-- ==== Sys2Proof/Tests/Slice0.lean ====
section
/-! SUPPORT. The model's own tests. Expected values are spec/95_test_vectors.md's, or are written out from the rule that is
named; the parameter sets CRCP-A, CRCP-X and REPLY-A are that file's, and neither is asserted to be the device's. After
the tests, one witness for each statement that has hypotheses: concrete states and operands that meet all of them. -/

namespace Sys2Proof.Tests

set_option Elab.async false

open Sys2Proof Sys2Proof.Machine

/-! ### The test machine -/

/-- CRCP-A (spec/95). -/
def crcpA : Crcp := ⟨0x1021#16, 0xFFFF#16, true, true, 0x0000#16⟩

/-- CRCP-X (spec/95). -/
def crcpX : Crcp := ⟨0x1021#16, 0x0000#16, false, false, 0x0000#16⟩

/-- CRCP-A and REPLY-A (spec/95), the widths 4 and 4, and opcodes that are arbitrary distinct bytes. -/
def paramsA : Params where
  crcp := crcpA
  replies :=
    [(0x80#8, .success .ok), (0x81#8, .success .parameter), (0x82#8, .success .memory), (0x86#8, .success .signOn),
     (0xA0#8, .deviceFailure .failed), (0xA5#8, .deviceFailure .illegalMcuState),
     (0xAB#8, .deviceFailure .noTargetPower)]
  cmdSetParameter := 0x11#8
  cmdGetParameter := 0x12#8
  cmdReadMemory := 0x13#8
  cmdWriteMemory := 0x14#8
  cmdReset := 0x15#8
  cmdSetDeviceDescriptor := 0x16#8
  cmdGetSync := 0x17#8
  cmdEnterProgmode := 0x18#8
  countBytes := 4
  addrBytes := 4
  expectSetParam := .ok
  expectGetParam := .parameter
  expectEnterProgMode := .ok
  expectReset := .ok
  expectSetDeviceDescriptor := .ok

/-- The machine after reset with the parameters of the vectors. -/
def base : State := { State.reset with params := paramsA }

/-- The base machine with SEQ and the transport's answers. -/
def linked (seq : Bits16) (writes : List WriteAnswer) (reads : List ReadAnswer) : State :=
  { base with seq := seq, writeAnswers := writes, readAnswers := reads }

/-- The base machine with these bytes in RXBUF. -/
def loaded (raw : List Byte) : State := { base with rxbuf := bufferOf raw }

/-- The base machine with an initialised accumulator. -/
def summed (c : Bits16) : State := { base with crc := c, crcValid := true }

/-- The base machine with a RECEIVE that waits after its first byte, what it is for, and the transport's next answers. -/
def waitingFor (task : Task) (reads : List ReadAnswer) : State :=
  { base with
    rxbuf := bufferOf [0x1B#8], rxCnt := 1#33, rxNeed := 7#33, pending := some task, readAnswers := reads }

/-- The operation RECEIVE waits. -/
def waiting (reads : List ReadAnswer) : State := waitingFor .receive reads

/-- Whether an outcome is a next state with this property. -/
def next? (o : Host.Outcome State Fault Refusal) (f : State → Bool) : Bool :=
  match o with
  | .next t => f t
  | .fault _ => false
  | .refused _ => false

/-- The fixture F of V1: `1B 00 00 01 00 00 00 0E 01 F3 97`. -/
def fixture : List Byte := [0x1B#8, 0x00#8, 0x00#8, 0x01#8, 0x00#8, 0x00#8, 0x00#8, 0x0E#8, 0x01#8, 0xF3#8, 0x97#8]

/-- V35, the Sign-on-reply R of the CHN vectors. -/
def signOnReply : List Byte :=
  [0x1B#8, 0x00#8, 0x00#8, 0x03#8, 0x00#8, 0x00#8, 0x00#8, 0x0E#8, 0x86#8, 0x01#8, 0x02#8, 0x1A#8, 0x07#8]

/-- V37, a Memory-reply with seqno 7. -/
def memoryReply : List Byte :=
  [0x1B#8, 0x07#8, 0x00#8, 0x02#8, 0x00#8, 0x00#8, 0x00#8, 0x0E#8, 0x82#8, 0x5A#8, 0x74#8, 0xDF#8]

/-- V64, a Failed reply with seqno 2. -/
def failedReply : List Byte :=
  [0x1B#8, 0x02#8, 0x00#8, 0x01#8, 0x00#8, 0x00#8, 0x00#8, 0x0E#8, 0xA0#8, 0x1F#8, 0x28#8]

/-- V65, a reply with an unknown code and seqno 3. -/
def unknownReply : List Byte :=
  [0x1B#8, 0x03#8, 0x00#8, 0x01#8, 0x00#8, 0x00#8, 0x00#8, 0x0E#8, 0x77#8, 0x92#8, 0x0B#8]

/-- V31, an empty payload with seqno 0x1234. -/
def emptyFrame : List Byte :=
  [0x1B#8, 0x34#8, 0x12#8, 0x00#8, 0x00#8, 0x00#8, 0x00#8, 0x0E#8, 0x3C#8, 0x9A#8]

/-- V36, a generic Ok with seqno 1. -/
def okReply : List Byte :=
  [0x1B#8, 0x01#8, 0x00#8, 0x01#8, 0x00#8, 0x00#8, 0x00#8, 0x0E#8, 0x80#8, 0xCD#8, 0x83#8]

/-! ### WellFormed: an ill-formed term for each check -/

/-- A byte sequence one byte longer than MAX_PAYLOAD (R6, R134). -/
theorem exists_tooLong : ∃ s : List Byte, s.length = 2 ^ 32 := ⟨List.replicate (2 ^ 32) 0#8, List.length_replicate⟩

theorem test_wf_encode : ∃ s, (Instr.encode 0#16 s).wf = false :=
  exists_tooLong.imp fun s h => by simp [Instr.wf, fitsPayload, payloadLimit, h]
theorem test_wf_send : ∃ s, (Instr.send s).wf = false :=
  exists_tooLong.imp fun s h => by simp [Instr.wf, fitsPayload, payloadLimit, h]
theorem test_wf_frame : ∃ s, (Instr.frame 0#16 s 0#16).wf = false :=
  exists_tooLong.imp fun s h => by simp [Instr.wf, fitsPayload, payloadLimit, h]
theorem test_wf_setParam : ∃ s, (Instr.setParam s).wf = false :=
  exists_tooLong.imp fun s h => by simp [Instr.wf, fitsPayload, payloadLimit, h]
theorem test_wf_getParam : ∃ s, (Instr.getParam s).wf = false :=
  exists_tooLong.imp fun s h => by simp [Instr.wf, fitsPayload, payloadLimit, h]
theorem test_wf_enterProgMode : ∃ s, (Instr.enterProgMode s).wf = false :=
  exists_tooLong.imp fun s h => by simp [Instr.wf, fitsPayload, payloadLimit, h]
theorem test_wf_devReset : ∃ s, (Instr.devReset s).wf = false :=
  exists_tooLong.imp fun s h => by simp [Instr.wf, fitsPayload, payloadLimit, h]
theorem test_wf_setDeviceDescriptor : ∃ s, (Instr.setDeviceDescriptor s).wf = false :=
  exists_tooLong.imp fun s h => by simp [Instr.wf, fitsPayload, payloadLimit, h]
theorem test_wf_longest (s : List Byte) (h : s.length < 2 ^ 32) : (Instr.encode 0#16 s).wf = true :=
  decide_eq_true h

/-! ### Decoding: words written out from R92 and R80 -/

theorem test_decode_crcInit : decodePort [0x01#8] = .ok (.crcInit, []) := by decide
theorem test_decode_crcUpd : decodePort [0x02#8, 0x1B#8] = .ok (.crcUpd 0x1B#8, []) := by decide
theorem test_decode_crcGet : decodePort [0x03#8] = .ok (.crcGet, []) := by decide
theorem test_decode_crcChk : decodePort [0x04#8, 0xF3#8, 0x97#8] = .ok (.crcChk 0xF3#8 0x97#8, []) := by decide
theorem test_decode_encode :
    decodePort [0x08#8, 0x34#8, 0x12#8, 0x02#8, 0#8, 0#8, 0#8, 0#8, 0xDE#8, 0xAD#8] =
      .ok (.encode 0x1234#16 [0xDE#8, 0xAD#8], []) := by decide +kernel
theorem test_decode_fdec :
    decodePort [0x09#8, 0x09#8, 0#8, 0#8, 0#8, 0x01#8] = .ok (.fdec 0x100000009#33, []) := by decide +kernel
theorem test_decode_decode :
    decodePort [0x0A#8, 0x0B#8, 0#8, 0#8, 0#8, 0#8] = .ok (.decode 11#33, []) := by decide +kernel
theorem test_decode_send :
    decodePort [0x10#8, 0x01#8, 0#8, 0#8, 0#8, 0#8, 0x01#8, 0x12#8] = .ok (.send [0x01#8], [0x12#8]) := by
  decide +kernel
theorem test_decode_receive : decodePort [0x11#8] = .ok (.receive, []) := by decide
theorem test_decode_seqAdv : decodePort [0x12#8] = .ok (.seqAdv, []) := by decide
theorem test_decode_seqRst : decodePort [0x13#8] = .ok (.seqRst, []) := by decide
theorem test_decode_frame :
    decodeWire fixture = some (.frame 0x0000#16 [0x01#8] 0x97F3#16, []) := by decide +kernel
theorem test_decode_reserved : decodePort [0x14#8] = .error (.reservedOp 0x14#8) := by decide
theorem test_decode_truncated : decodePort [0x04#8, 0xF3#8] = .error .truncated := by decide
theorem test_decode_wide : decodePort [0x09#8, 0#8, 0#8, 0#8, 0#8, 0x02#8] = .error .operandTooWide := by
  decide +kernel
theorem test_decode_long : decodePort [0x10#8, 0#8, 0#8, 0#8, 0#8, 0x01#8] = .error .lengthTooLong := by
  decide +kernel

/-- The pseudo-operations have no OP code (R96): they are issued by name, and the command each sends begins with its
command byte (R181 to R188). -/
theorem test_call_signOn : decodeEvent (.call .signOn) = some (.signOn, none) := by decide
theorem test_call_readRamByte : decodeEvent (.call (.readRamByte 7#16)) = some (.readRamByte 7#16, none) := by decide
theorem test_call_writeRamByte :
    decodeEvent (.call (.writeRamByte 7#16 1#8)) = some (.writeRamByte 7#16 1#8, none) := by decide
theorem test_call_setParam : decodeEvent (.call (.setParam [1#8])) = some (.setParam [1#8], none) := by decide
theorem test_call_getParam : decodeEvent (.call (.getParam [1#8])) = some (.getParam [1#8], none) := by decide
theorem test_call_enterProgMode : decodeEvent (.call (.enterProgMode [])) = some (.enterProgMode [], none) := by decide
theorem test_call_devReset : decodeEvent (.call (.devReset [])) = some (.devReset [], none) := by decide
theorem test_call_setDeviceDescriptor :
    decodeEvent (.call (.setDeviceDescriptor [1#8])) = some (.setDeviceDescriptor [1#8], none) := by decide
theorem test_call_readRange :
    decodeEvent (.call (.readRange 7#16 2 true)) = some (.readRange 7#16 2 true, none) := by decide

/-! ### The CRC unit (V12 to V25, P1) -/

/-- ASCII "123456789". -/
def digits : List Byte := [0x31#8, 0x32#8, 0x33#8, 0x34#8, 0x35#8, 0x36#8, 0x37#8, 0x38#8, 0x39#8]

theorem test_crc_v12_v13 : crc16 crcpA digits = 0x6F91#16 ∧ crc16 crcpX digits = 0x31C3#16 := by decide +kernel
theorem test_crc_v14_v15 : crc16 ⟨0x8005#16, 0#16, true, true, 0#16⟩ digits = 0xBB3D#16 ∧
    crc16 ⟨0x8005#16, 0#16, true, false, 0#16⟩ digits = 0xBCDD#16 := by decide +kernel
theorem test_crc_v16_v17 : crc16 ⟨0x1021#16, 0xFFFF#16, true, true, 0xFFFF#16⟩ digits = 0x906E#16 ∧
    crc16 ⟨0x1021#16, 0xFFFF#16, false, false, 0#16⟩ digits = 0x29B1#16 := by decide +kernel
theorem test_crcInit : next? (exec .crcInit base) (fun t => t.crc == 0xFFFF#16 && t.crcValid) = true := by
  decide +kernel
theorem test_crcUpd_v22 : next? (exec (.crcUpd 0x1B#8) (summed 0xFFFF#16)) (fun t => t.crc == 0xAB85#16) = true := by
  decide +kernel
theorem test_crcGet_v22 :
    next? (exec .crcGet (summed 0xCFE9#16)) (fun t => t.result == .crcValue 0x97F3#16) = true := by decide +kernel
theorem test_crcChk_v23 :
    next? (exec (.crcChk 0xF3#8 0x97#8) (summed 0xCFE9#16)) (fun t => t.matchFlag) = true ∧
      next? (exec (.crcChk 0xF2#8 0x97#8) (summed 0xCFE9#16)) (fun t => !t.matchFlag) = true := by decide +kernel
theorem test_crc_v24 : exec (.crcUpd 0#8) base = .refused .crcNotInitialised := by rfl

/-! ### The ENC unit (V33, V38's length bytes by R131, V39) -/

theorem test_encode_v33 : encodeFrame crcpA 0xFFFF#16 [0xDE#8, 0xAD#8, 0xBE#8, 0xEF#8] =
    [0x1B#8, 0xFF#8, 0xFF#8, 0x04#8, 0x00#8, 0x00#8, 0x00#8, 0x0E#8, 0xDE#8, 0xAD#8, 0xBE#8, 0xEF#8, 0x98#8,
      0xB0#8] := by decide +kernel
theorem test_encode_v30 :
    next? (exec (.encode 0#16 [0x01#8]) base) (fun t => t.txbuf == bufferOf fixture && t.txLen == 11#33) = true := by
  decide +kernel
theorem test_encode_header : frameHeader 0x1234#16 0x00000100#32 =
    [0x1B#8, 0x34#8, 0x12#8, 0x00#8, 0x01#8, 0x00#8, 0x00#8, 0x0E#8] := by decide +kernel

◇ ◇ ◇

— Your goal —
In the entries above, which lines hold the word "crcInit"? Copy them out.

— Task solution —
theorem test_decode_crcInit : decodePort [0x01#8] = .ok (.crcInit, []) := by decide
theorem test_crcInit : next? (exec .crcInit base) (fun t => t.crc == 0xFFFF#16 && t.crcValid) = true := by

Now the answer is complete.